##### Study material #####

-- ==== Sys2Proof/Machine/Task.lean ====
section
/-! DEFINITION. The task instructions (R206 to R210, R213), the context pool (R35, R207), and domains (R200). -/

namespace Sys2Proof.Machine

open Sys2Proof

/-! ### The context pool (R35, R207) -/

def poolBase (p : Platform) (c : Core) (job : Nat) : Nat := jobField p c job 0x30
def poolFrames (p : Platform) (c : Core) (job : Nat) : Nat := jobField p c job 0x38 / 1024

/-- The frames of a pool that hold one of some addresses, added to a rising list. -/
def addFrames (base frames : Nat) (l addrs : List Nat) : List Nat :=
  addrs.foldl (fun l a => if base ≤ a ∧ (a - base) / 1024 < frames then risingSet l ((a - base) / 1024) true else l) l

/-- The frames that live records or join cells occupy, rising. -/
def usedFrames (p : Platform) (c : Core) (job : Nat) : List Nat :=
  let records := (c.strands.filter fun x => x.live && x.key.job == job).map (·.key.ctx)
  let cells := (c.joinCells.filter fun k => k.job == job).map (·.ctx)
  addFrames (poolBase p c job) (poolFrames p c job) (addFrames (poolBase p c job) (poolFrames p c job) [] records) cells

def freeFrames (p : Platform) (c : Core) (job : Nat) : Nat := poolFrames p c job - (usedFrames p c job).length

/-- The `x`-th number that a rising list does not hold. -/
def nthFree (used : List Nat) (x : Nat) : Nat := used.foldl (fun i u => if u ≤ i then i + 1 else i) x

/-- A frame for a new record: which free frame is not part of the architecture. DESIGN CHOICE (log 15). -/
def takeFrame (job : Nat) : Act Nat := do
  let n ← look fun p c => freeFrames p c job
  let v ← freeValue
  let used ← look fun p c => usedFrames p c job
  let base ← look fun p c => poolBase p c job
  pure (base + 1024 * nthFree used (v.toNat % n))

/-- Free join cells of frames that cells occupy already. -/
def partialCells (c : Core) (job : Nat) : List Nat :=
  let cells := (c.joinCells.filter fun k => k.job == job).map (·.ctx)
  let frames := cells.foldl (fun l a => risingSet l (a / 1024) true) []
  (frames.foldr (fun f acc => (List.range 16).map (fun k => f * 1024 + 64 * k) ++ acc) []).filter fun a => !cells.contains a

/-- Whether the pool can hold `n` records and one join cell. -/
def poolHolds (p : Platform) (c : Core) (job n : Nat) : Bool :=
  decide (n + (if (partialCells c job).isEmpty then 1 else 0) ≤ freeFrames p c job)

/-- A fresh join cell, while `n` records more are to be held; which free cell is not part of the architecture. DESIGN
CHOICE (log 15). -/
def takeCell (job n : Nat) : Act Nat := do
  let spare ← look fun _ c => partialCells c job
  let free ← look fun p c => freeFrames p c job
  let used ← look fun p c => usedFrames p c job
  let base ← look fun p c => poolBase p c job
  let v := (← freeValue).toNat
  let fresh := if n < free then free else 0
  let i := v / 16 % (spare.length + fresh)
  let cell := if i < spare.length then spare.getD i 0 else base + 1024 * nthFree used (i - spare.length) + 64 * (v % 16)
  onCore fun c => { c with joinCells := ⟨job, cell⟩ :: c.joinCells }
  pure cell

/-! ### Domains (R200) -/

/-- The quadrant of a logical station within its die (R10). -/
def quadrantOf (l : Nat) : Nat := 2 * (if 5 ≤ l % 160 / 16 then 1 else 0) + (if 8 ≤ l % 16 then 1 else 0)

/-- The logical stations that a domain field names; none for a level or index out of range. -/
def domainStations (d : Nat) : Option (List Nat) :=
  let i := d % 4096
  match d / 4096 with
  | 0 => if i = 0 then some (List.range 640) else none
  | 1 => if i < 4 then some ((List.range 160).map (· + 160 * i)) else none
  | 2 =>
    if i < 16 then some (((List.range 160).map (· + 160 * (i / 4))).filter fun l => quadrantOf l == i % 4) else none
  | 3 => if i < 40 then some ((List.range 16).map (· + 16 * i)) else none
  | 4 => if i < 640 then some [i] else none
  | _ => none

/-- A domain's mapped stations, physical, in ascending logical order; none if the domain is not valid. -/
def domainMapped (p : Platform) (c : Core) (job d : Nat) : List Nat :=
  match domainStations d with
  | some l => l.filterMap (stationOf p c job)
  | none => []

/-! ### Creating strands -/

/-- A strand whose record holds nothing yet: every register full and zero, not activated (R202). DESIGN CHOICE (log
3). -/
def Strand.fresh (k : Key) (station : Nat) : Strand where
  key := k
  g := Vector.replicate 16 0
  mask := 0xFFFF
  mode := 0
  pc := 0
  loopStart := 0
  loopEnd := 0
  loopCount := 0
  ops := []
  window := 0
  engines := 0
  fa := 0
  fb := 0
  fc := 0
  fs := 0
  task := 0
  joinOrParent := 0
  roundPos := 0
  fpflags := 0
  rmode := 0
  outTarget := 0
  qbind := 0
  inHigh := Lane.empty
  inLow := Lane.empty
  segs := Vector.replicate 8 SegDesc.zero
  epc := 0
  cause := 0
  tval := 0
  savedMode := 0
  opc := 0
  lacount := 0
  engTrap := 0
  engTval := 0
  notes := Vector.replicate 16 .plain
  place := .stored
  parked := none
  since := 0
  station := station
  hold := .none
  lines := []
  badLines := []
  issues := 0
  dropped := none
  trapPend := none
  poison := []
  refusals := []
  stopping := false
  blocked := false

/-- What a new strand takes from its creator (R207, R209): task, segments, shadows, rounding mode, and the mode without
PIN and LOOP. -/
def Strand.childOf (x : Strand) (k : Key) (station : Nat) (pc parent : Word) : Strand :=
  { Strand.fresh k station with
    mode := modeSet (modeSet x.mode modePin false) modeLoop false
    pc := pc
    fa := x.fa
    fb := x.fb
    fc := x.fc
    fs := x.fs
    task := x.task
    joinOrParent := parent
    rmode := x.rmode
    segs := x.segs }

/-- The stations that a task has used, with one more. -/
def noteStation (job record pid : Nat) (c : Core) : Core :=
  { c with tasks := c.tasks.map fun t =>
      if t.job = job ∧ t.record = record then { t with stations := risingSet t.stations pid true } else t }

/-- The lines of a record that hold what R36 describes: 0x000 to 0x27F. -/
def recordLines : List Nat := [0, 1, 2, 3, 4, 5, 6, 7, 8, 9]

/-- A new strand's record written at its home (R379), and its activation queued at its station (R44). -/
def createStrand (p : Platform) (x : Strand) (c : Core) : Core :=
  let c := writeRecord p x.key recordLines (c.addStrand { x with since := c.seq }).tick
  let c := c.updStation x.station fun s => { s with activations := s.activations ++ [x.key] }
  noteStation x.key.job x.task.toNat x.station c

/-- Before a strand of a job is placed on a station, the station's entries of other jobs are evicted (R205). -/
def evictForeign (job pid : Nat) : Act Unit := do
  let s := (← get).station pid
  (s.entries.filter fun e => match e.mapped with | some (j, _) => j != job | none => false).forM fun e => do
    let _ ← unmapEntry pid e

/-- The same for each of the stations that strands of a job are to be placed on. -/
def evictFor (job : Nat) (places : List Nat) : Act Unit :=
  (places.foldl (fun l s => risingSet l s true) []).forM (evictForeign job)

/-! ### `rfork` (R207) -/

/-- The slots of a station that new participants may count on: less the contexts that take one before them. -/
def emptySlots (c : Core) (pid : Nat) : Nat :=
  let s := c.station pid
  let coming := ((residents c pid).filter fun x => x.place == .waiting || x.place == .activating).length
  (s.slots.toList.filter fun k => k.isNone).length - (coming + s.activations.length)

/-- The mapped stations of a forker's die in the order of R207, from its row on. -/
def forkOrder (p : Platform) (c : Core) (job l : Nat) : List Nat :=
  let base := l / 160 * 160
  let row := l / 16 * 16
  let east := (List.range (16 - l % 16)).map (· + l)
  let west := ((List.range (l % 16)).map (· + row)).reverse
  let quad := ((List.range 160).map (· + base)).filter fun m => quadrantOf m == quadrantOf l && m / 16 != l / 16
  let rest := ((List.range 160).map (· + base)).filter fun m => quadrantOf m != quadrantOf l && m / 16 != l / 16
  (east ++ west ++ quad ++ rest).filterMap (stationOf p c job)

/-- The mapped stations of the forker's die once round, from the forker's station on. -/
def forkRound (p : Platform) (c : Core) (job l : Nat) : List Nat :=
  ((List.range 160).map fun k => l / 160 * 160 + (l % 160 + k) % 160).filterMap (stationOf p c job)

/-- Where `n` participants go. A forker on a station outside the job's map has no logical number, and takes its physical number as
one: DESIGN CHOICE (log 107). -/
def forkPlaces (p : Platform) (c : Core) (job pid n : Nat) : List Nat :=
  let l := (logicalOf p c job pid).getD pid
  let slots := ((forkOrder p c job l).foldr (fun s acc => List.replicate (emptySlots c s) s ++ acc) []).take n
  let ring := forkRound p c job l
  slots ++ (List.range (n - slots.length)).map fun k => ring.getD (k % ring.length) pid

/-- The largest number of participants: `k.rgrain`, or 256 for 0. -/
def recruitCap (p : Platform) (c : Core) (job : Nat) : Nat :=
  let r := jobField p c job 0x20 % 65536
  if r = 0 then 256 else r

/-- The trip range of participant `j`. -/
def tripRange (c g q j : Nat) : Word × Word := (wordOf (j * q * g), wordOf (min c ((j + 1) * q * g)))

#####

__Problem to work on__
Tally every line above that has the word "domainStations", and report the total with no other words.

__Exercise output__
2